You can evaluate these solutions numerically with evalf
:
soln = [tuple(v.evalf() for v in s) for s in sol]
[(-2.56155281280883, -2.56155281280883), (1.56155281280883, 1.56155281280883), (-1.30277563773199, 2.30277563773199), (2.30277563773199, -1.30277563773199)]
However most systems of nonlinear equations will not have a suitable analytic solution so using SymPy as above is great when it works but not generally applicable. That is why we end up looking for numeric solutions even though with numeric solutions: 1) We have no guarantee that we have found all solutions or the "right" solution when there are many. 2) We have to provide an initial guess which isn't always easy.
Having accepted that we want numeric solutions something like fsolve
will normally do all you need. For this kind of problem SymPy will probably be much slower but it can offer something else which is finding the (numeric) solutions more precisely:
from sympy import *
x, y = symbols('x, y')
nsolve([Eq(x+y**2, 4), Eq(exp(x)+x*y, 3)], [x, y], [1, 1])
⎡0.620344523485226⎤
⎢ ⎥
⎣1.83838393066159 ⎦
With greater precision:
nsolve([Eq(x+y**2, 4), Eq(exp(x)+x*y, 3)], [x, y], [1, 1], prec=50)
⎡0.62034452348522585617392716579154399314071550594401⎤
⎢ ⎥
⎣ 1.838383930661594459049793153371142549403114879699 ⎦
Try this one, I assure you that it will work perfectly.
import scipy.optimize as opt
from numpy import exp
import timeit
st1 = timeit.default_timer()
def f(variables) :
(x,y) = variables
first_eq = x + y**2 -4
second_eq = exp(x) + x*y - 3
return [first_eq, second_eq]
solution = opt.fsolve(f, (0.1,1) )
print(solution)
st2 = timeit.default_timer()
print("RUN TIME : {0}".format(st2-st1))
->
[ 0.62034452 1.83838393]
RUN TIME : 0.0009331008900937708
FYI. as mentioned above, you can also use 'Broyden's approximation' by replacing 'fsolve' with 'broyden1'. It works.
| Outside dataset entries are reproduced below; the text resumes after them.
/-! ### One live cycle of a busy block -/

/-- A live cycle of a busy engine advances the block (R100). -/
theorem nextAt_of_busy {c : Configuration} {s : State} (hl : s.Live) (hb : s.block.phase ≠ .idle) :
    nextAt c s = s.hold.mapBlock (advance c.params s.now.draw) :=
  nextAt_eq (.busy hl hb)

theorem advance_within {p : Params} {b : Block} (draw : Bool) (h : b.cyc < phaseLen p b.phase - 1) :
    advance p draw b = { b with cyc := b.cyc + 1 } :=
  if_pos h

theorem advance_at_end {p : Params} {b : Block} (draw : Bool) (h : b.cyc = phaseLen p b.phase - 1) :
    advance p draw b = phaseEnd p draw b :=
  if_neg (by omega)

/-- The step of a live cycle that is the last of a busy phase ends the phase (R100). -/
theorem step_at_phase_end {s : State} {phase : Phase} (hl : s.Live) (hp : s.block.phase = phase)
    (hb : phase ≠ .idle) (hc : s.block.cyc = phaseLen Config.params phase - 1) :
    step s = .next { s.hold with block := phaseEnd Config.params s.now.draw s.block } := by
  subst hp
  rw [step_eq_stepAt, stepAt_eq, nextAt_of_busy hl hb, State.mapBlock, State.hold_block, advance_at_end _ hc]

theorem phaseEnd_setup {p : Params} {b : Block} (draw : Bool) (hp : b.phase = .setup) :
    phaseEnd p draw b = startEdge p b := by simp [phaseEnd, hp]

theorem phaseEnd_start {p : Params} {b : Block} (draw : Bool) (hp : b.phase = .start) :
    phaseEnd p draw b = firstDataBit p b := by simp [phaseEnd, hp]

theorem phaseEnd_data_of_lt {p : Params} {b : Block} (draw : Bool) (hp : b.phase = .data) (hi : b.bitIdx.val < 7) :
    phaseEnd p draw b = nextDataBit p b := by simp [phaseEnd, hp, hi]

theorem phaseEnd_data_last {p : Params} {b : Block} (draw : Bool) (hp : b.phase = .data) (hi : b.bitIdx = 7) :
    phaseEnd p draw b = stopEdge p b := by simp [phaseEnd, hp, hi]

theorem phaseEnd_stop {p : Params} {b : Block} (draw : Bool) (hp : b.phase = .stop) :
    phaseEnd p draw b = endStop draw b := by simp [phaseEnd, hp]

theorem phaseEnd_teardown {p : Params} {b : Block} (draw : Bool) (hp : b.phase = .teardown) :
    phaseEnd p draw b = endTeardown p b := by simp [phaseEnd, hp]

theorem restoreGie_of_saved {saved : Bool} (draw : Bool) (h : saved = true) : restoreGie saved draw = true := by
  simp [restoreGie, h]

theorem restoreGie_of_not_saved {saved : Bool} (draw : Bool) (h : saved = false) : restoreGie saved draw = draw := by
  simp [restoreGie, h]

/-- Settles O28: the step advances the block, which within a phase only counts. -/
theorem withinPhaseOnlyCounts : Obligations.WithinPhaseOnlyCounts := by
  intro c s hl hb hc
  rw [stepAt_eq, nextAt_of_busy hl hb, State.mapBlock, State.hold_block, advance_within _ hc]

/-- Settles O29, by R104's phase end. -/
theorem endOfSetupIsTheStartEdge : Obligations.EndOfSetupIsTheStartEdge := by
  intro s hl hp hc
  rw [step_at_phase_end hl hp Phase.noConfusion hc, phaseEnd_setup _ hp, startEdge_eq]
I did it.
I don't know exactly how Broyden's approximation works, but it took 0.02 s.
And I recommend you do not use Sympy's functions <- convenient indeed, but in terms of speed, it's quite slow. You will see.
I got Broyden's method to work for coupled non-linear equations (generally involving polynomials and exponentials) in IDL, but I haven't tried it in Python:
scipy.optimize.broyden1
scipy.optimize.broyden1(F, xin, iter=None, alpha=None, reduction_method='restart', max_rank=None, verbose=False, maxiter=None, f_tol=None, f_rtol=None, x_tol=None, x_rtol=None, tol_norm=None, line_search='armijo', callback=None, **kw)[source]
Find a root of a function, using Broyden’s first Jacobian approximation.
This method is also known as “Broyden’s good method”.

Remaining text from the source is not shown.